> _Work to be completed_
Pick out each line of the records that includes the string "toNat", and copy it.

> _Exercise material_
-- ==== Sys2Proof/Machine/Bus.lean ====
section
/-! DEFINITION. Host bus accesses (20_memory.md R60-R67, 70_reset_and_hazards.md R315,
60_exceptions.md R286). -/

namespace Sys2Proof.Machine

/-- First address after the register window (R60). -/
def regWindowEnd : Nat := 0x38

/-- First address of the canvas window (R60). -/
def canvasBase : Nat := 0x100000

/-- What an access of `n` bytes at `a` reaches: a register by an aligned 32-bit access (R61), a canvas byte
by an 8-bit access (R62), otherwise nothing (R61-R63). -/
def State.target (s : State) (a : BusAddr) (n : Nat) : Option Target :=
  if a.toNat < regWindowEnd then
    if n = 4 then (regAt a).map .reg else none
  else if canvasBase ≤ a.toNat ∧ a.toNat < canvasBase + s.cells ∧ n = 1 then
    some (.cell (a.toNat - canvasBase))
  else none

/-- The one access allowed while BUSY = 1: a 32-bit read of STATUS (R315). -/
def isStatusRead (a : BusAddr) (n : Nat) : Bool := a == regOffset .status && n == 4

/-- `MemRead(a, n)`: the state after, and the value returned, none for an error response. While BUSY = 1
the hazard rule comes first (log 8). -/
def State.busRead (s : State) (a : BusAddr) (n : Nat) : State × Option Word :=
  if s.busy && !isStatusRead a n then (s.recordFault (.hazardAccess a), none)
  else match s.target a n with
    | some (.reg r) => (s, some (s.readReg r))
    | some (.cell i) => (s, some (zext32 (s.canvasByte i)))
    | none => (s.recordFault (.busError a), none)

/-- `MemWrite(a, n, v)`: a canvas byte takes v[7:0] (R62). While BUSY = 1 no write is performed (R315). -/
def State.busWrite (s : State) (a : BusAddr) (n : Nat) (v : Word) : State :=
  if s.busy then s.recordFault (.hazardAccess a)
  else match s.target a n with
    | some (.reg r) => s.writeReg r v
    | some (.cell i) => s.setCanvasByte i (v.setWidth 8)
    | none => s.recordFault (.busError a)

end Sys2Proof.Machine
end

> _Output of the task_
  if a.toNat < regWindowEnd then
  else if canvasBase ≤ a.toNat ∧ a.toNat < canvasBase + s.cells ∧ n = 1 then
    some (.cell (a.toNat - canvasBase))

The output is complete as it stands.